Reflexiones rápidas sobre el hoy doloroso de nuestra Argentina

“En seguida oí otra voz que venía del cielo y decía: «Ustedes, que son mi pueblo, huyan de esa ciudad, para no hacerse cómplices de sus pecados ni ser castigados con sus plagas.” (Ap 18, 4).
El capítulo dieciocho del Apocalipsis nos narra la caída de la brutal Babilonia. Sus lectores entienden bien: se habla, no de la antigua capital asiria, sino de la Roma imperial, ostentosa, brutal y autoritaria. Cuando se anuncia su inminente y estrepitosa caída, aparece la orden de huir que hemos citado.
Pocos libros de la Biblia tienen un mensaje político tan fuerte como el Apocalipsis. No tiene nada que ver con el fin del mundo de nuestra febril imaginación. Es una radiografía penetrante y lúcida de qué ocurre cuando el poder político se endiosa a sí mismo, erigiéndose en norma suprema de la vida y, como lógica consecuencia, pretende subordinar a sí cuerpos, libertades y conciencias.
Se trata, por tanto, de una crítica permanente a esa pretensión que siempre acompañará toda forma de autoridad humana. Aclaremos que no es esta la única visión que la Escritura tiene del poder humano. San Pablo, por ejemplo, en repetidas ocasiones invita a los cristianos a obedecer a las legítimas autoridades, incluso a rezar por ellas, porque de ellas depende el bienestar y la paz para los ciudadanos. El mensaje del Apocalipsis no contradice esta postura, sino que señala, con notable realismo, que el poder puede salirse de madre y volverse contra sí mismo. Puede corromperse.
Volvamos ahora a aquel mandato de huida: a aquellos cristianos que eran humillados y perseguidos por Babilonia-Roma, se los conmina a huir. ¿Qué significa esto? ¿También nosotros tenemos que huir o, al menos, alejarnos, de la política que se corrompe?
Obviamente, sería absurdo una huida -digamos así- geográfica: irse lejos, a algún lugar fuera del alcance de esa política y de los políticos. La tentación más fuerte de huida no tiene esa fisonomía. Lo más común es la huida hacia la indiferencia o hacia lo que hoy se denomina: el sentimiento “antipolítica”. Como ha ocurrido -y, hoy por hoy, ocurre en muchos sitios- esta forma de huida deja la puerta abierta a aventureros que suelen sumergir a los pueblos en formas nuevas de autoritarismo, violencia y deshumanización.

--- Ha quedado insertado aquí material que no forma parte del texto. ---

/-- RETIRE_RECORD revokes the record's credentials, oldest first, with reason RETIRED, a full list dropping its oldest
entries with REVOKE_OVERFLOW; it frees the slot, ends the reservation, the cabins, the watch entry and the count of the
record, and leaves every other record and every other folio as it was. Of its ordered checks the first that fails
refuses it. -/
def Obligations.RetireRecordFreesTheSlot : Prop :=
  (∀ (s : State) (slot : Nat) (r : Record) (f : Folio), s.ready → slot < 12288 → s.record slot = some r →
     (r.location = .notEmbarked ∨ r.location = .disembarked) → (∀ e ∈ s.tabs.entries, e.2.opener ≠ slot) →
     s.store.revoked.length ≤ 2048 → s.folio r.folio = some f → (1 < f.members ∨ f.state = .closed) →
     Table.wf s.store.records = true → Table.wf s.store.index = true → Table.wf s.folios = true →
     Table.wf s.access.cabins = true →
       ∃ t : State,
         exec (.retireRecord (bytes 2 slot)) s =
           .next (t.replied 0x09 (bytes 2 slot) .done (byte r.credentials.length)) ∧
         t.record slot = none ∧ (∀ k, k ≠ slot → t.record k = s.record k) ∧
         t.store.revoked =
           (s.store.revoked ++
             r.credentials.map fun c : Credential =>
               ({ number := c.number, slot := slot, reason := .retired, time := s.clock.runTime } : Revocation)).drop
             (s.store.revoked.length + r.credentials.length - 2048) ∧
         t.notice.pending =
           (if 2048 < s.store.revoked.length + r.credentials.length then
             s.notice.pending ||| Condition.revokeOverflow.bit
           else s.notice.pending) ∧
         t.notice.levels.get .records =
           (if 12288 * s.settings.threshold / 100 ≤ t.store.records.length then .at else .below) ∧
         t.notice.levels.get .tabs = s.notice.levels.get .tabs ∧ t.notice.lastRefusal = s.notice.lastRefusal ∧
         t.notice.silentPorts = s.notice.silentPorts ∧ t.notice.errorPorts = s.notice.errorPorts ∧
         (∀ c ∈ r.credentials, t.store.index.find c.number = none) ∧
         (∀ v, r.reservation = some v → t.store.index.find v.number = none) ∧
         (∀ n, (∀ c ∈ r.credentials, c.number ≠ n) → (∀ v, r.reservation = some v → v.number ≠ n) →
           t.store.index.find n = s.store.index.find n) ∧
         t.passage.counts =
           setCell s.passage.counts r.cls r.location (cell s.passage.counts r.cls r.location - 1) ∧
         t.passage.watch = s.passage.watch.filter (fun e => decide (e.slot ≠ slot)) ∧
         (∀ n, (t.cabin n).occupants =
           if r.homeCabin = some n ∨ r.secondCabin = some n then
             (s.cabin n).occupants.filter fun o => decide (o ≠ slot)
           else (s.cabin n).occupants) ∧
         (∀ n, (t.cabin n).zone = (s.cabin n).zone ∧ (t.cabin n).mode = (s.cabin n).mode) ∧
         t.folio r.folio =
           (if f.state = .closed ∧ f.members ≤ 1 then none else some { f with members := f.members - 1 }) ∧
         (∀ k, k ≠ r.folio → t.folio k = s.folio k) ∧
         t.ports = s.ports ∧ t.terminals = s.terminals ∧ t.management = s.management ∧ t.settings = s.settings ∧
         t.access.roles = s.access.roles ∧ t.access.policies = s.access.policies ∧ t.muster = s.muster ∧
         t.clock = s.clock ∧ t.charge = s.charge ∧ t.tabs = s.tabs) ∧
  ∀ (s : State) (slot : Nat) (r : Record) (f : Folio) (code : ReplyCode), s.ready → slot < 12288 →
    s.record slot = some r → s.folio r.folio = some f →
    firstRefusal
      [(r.location = .aboard ∨ r.location = .ashore, .wrongState), (∃ e ∈ s.tabs.entries, e.2.opener = slot, .tabsOpen),
        (f.members ≤ 1 ∧ f.state ≠ .closed, .folioOpen)] code →
      exec (.retireRecord (bytes 2 slot)) s = .next (s.replied 0x09 (bytes 2 slot) code [])

/-- READ_RECORD, FIND_CREDENTIAL and READ_REVOKED answer from the tables as they stand, and change nothing but the
management port. Where a reply has a presence or count byte the model reads it from the sizes the manual gives (logs 12
and 13). -/
def Obligations.RecordReadsChangeNothing : Prop :=
  ∀ s : State, s.idle →
    (∀ slot r, slot < 12288 → s.record slot = some r →
      exec (.readRecord (bytes 2 slot)) s = .next (s.replied 0x0F (bytes 2 slot) .done (recordBytes r))) ∧
    (∀ slot, slot < 12288 → s.record slot = none →
      exec (.readRecord (bytes 2 slot)) s = .next (s.replied 0x0F (bytes 2 slot) .done [0x00])) ∧
    (∀ n, 0 < n → n < 2 ^ 48 →
      (∀ slot r c, s.store.index.find n = some { slot := slot, status := .active } → s.record slot = some r →
        (r.credentials.find? fun c => decide (c.number = n)) = some c →
        exec (.findCredential (bytes 6 n)) s =
          .next (s.replied 0x10 (bytes 6 n) .done (byte 0 ++ bytes 2 slot ++ byte (credentialKindCode c.kind)))) ∧
      (∀ slot r v, s.store.index.find n = some { slot := slot, status := .pending } → s.record slot = some r →
        r.reservation = some v →
        exec (.findCredential (bytes 6 n)) s =
          .next
            (s.replied 0x10 (bytes 6 n) .done
              (byte 1 ++ bytes 2 slot ++ byte (credentialKindCode v.kind) ++ bytes 4 v.expiry))) ∧
      (∀ v, s.store.index.find n = none → (s.store.revoked.find? fun w => decide (w.number = n)) = some v →
        exec (.findCredential (bytes 6 n)) s =
          .next
            (s.replied 0x10 (bytes 6 n) .done
              (byte 2 ++ bytes 2 v.slot ++ byte (reasonCode v.reason) ++ bytes 4 v.time))) ∧
      (s.store.index.find n = none → (s.store.revoked.find? fun w => decide (w.number = n)) = none →
        exec (.findCredential (bytes 6 n)) s = .next (s.replied 0x10 (bytes 6 n) .done (byte 3)))) ∧
    (∀ p, p < 2048 →
      exec (.readRevoked (bytes 2 p)) s =
        .next
          (s.replied 0x11 (bytes 2 p) .done
            (bytes 2 s.store.revoked.length ++ listBytes revocationBytes ((s.store.revoked.drop p).take 32))))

Miremos de vuelta el texto del Apocalipsis. Babilonia es aquí una cifra, una metáfora, una imagen. Con ella se indica aquel cúmulo de desaguisados morales que, desde el corazón, alcanzan la conducta humana, y, desde ella, a todo el cuerpo social. Babilonia es cifra del pecado como aversión a Dios y a la Ley suprema del amor, para volverse sobre sí mismo, haciendo de los propios deseos, la norma suprema de la vida. Ahí anida la corrupción. Babilonia es cifra de un poder decadente y corrompido, que ha dejado morir en quienes lo detentan el soberano imperio de la verdad sobre la propia conciencia.
Huir de Babilonia, para los discípulos de Cristo, no es sinónimo de huida de la política, de la construcción cotidiana del bien común, de la lucha por la justicia, sino todo lo contrario. Que también es lo más exigente. Y lo es, porque es lo más humanizante, a la larga. Se trata de apostar por la virtud, es decir: por el gusto de hacer el bien; de trabajar por la recompensa más alta, la que se mide por la propia honradez y la satisfacción de la obra buena realizada.
Cuentan que el nuncio en la Berlín del Tercer Reich, Cesare Orsenigo, en una de sus habituales e infructuosas reuniones con altos funcionarios del gobierno nazi, cansado de las dilaciones y maltratos ante sus reclamos, le espetó en la cara a un alto ministro del Reich: “Ustedes van a perder la guerra, pero no porque estén enfrentados a las potencias más grandes del mundo, sino porque desprecian toda justicia, la dignidad humana, todo lo que es bueno y moral”. Para pensar.
La regeneración de la política en nuestro país supone una profunda regeneración espiritual que, necesariamente, tiene que brotar desde dentro y desde abajo. Huir del pecado para dejarse conquistar por la gracia de Cristo.
Vivir lo que hacemos cada noche de Pascua, cuando pronunciamos las tres renuncias (al demonio, a sus pompas y al pecado), para poder decir nuestros tres “Sí, creo”: al Dios amor revelado por Jesucristo.
Este, no otro, es el camino cristiano.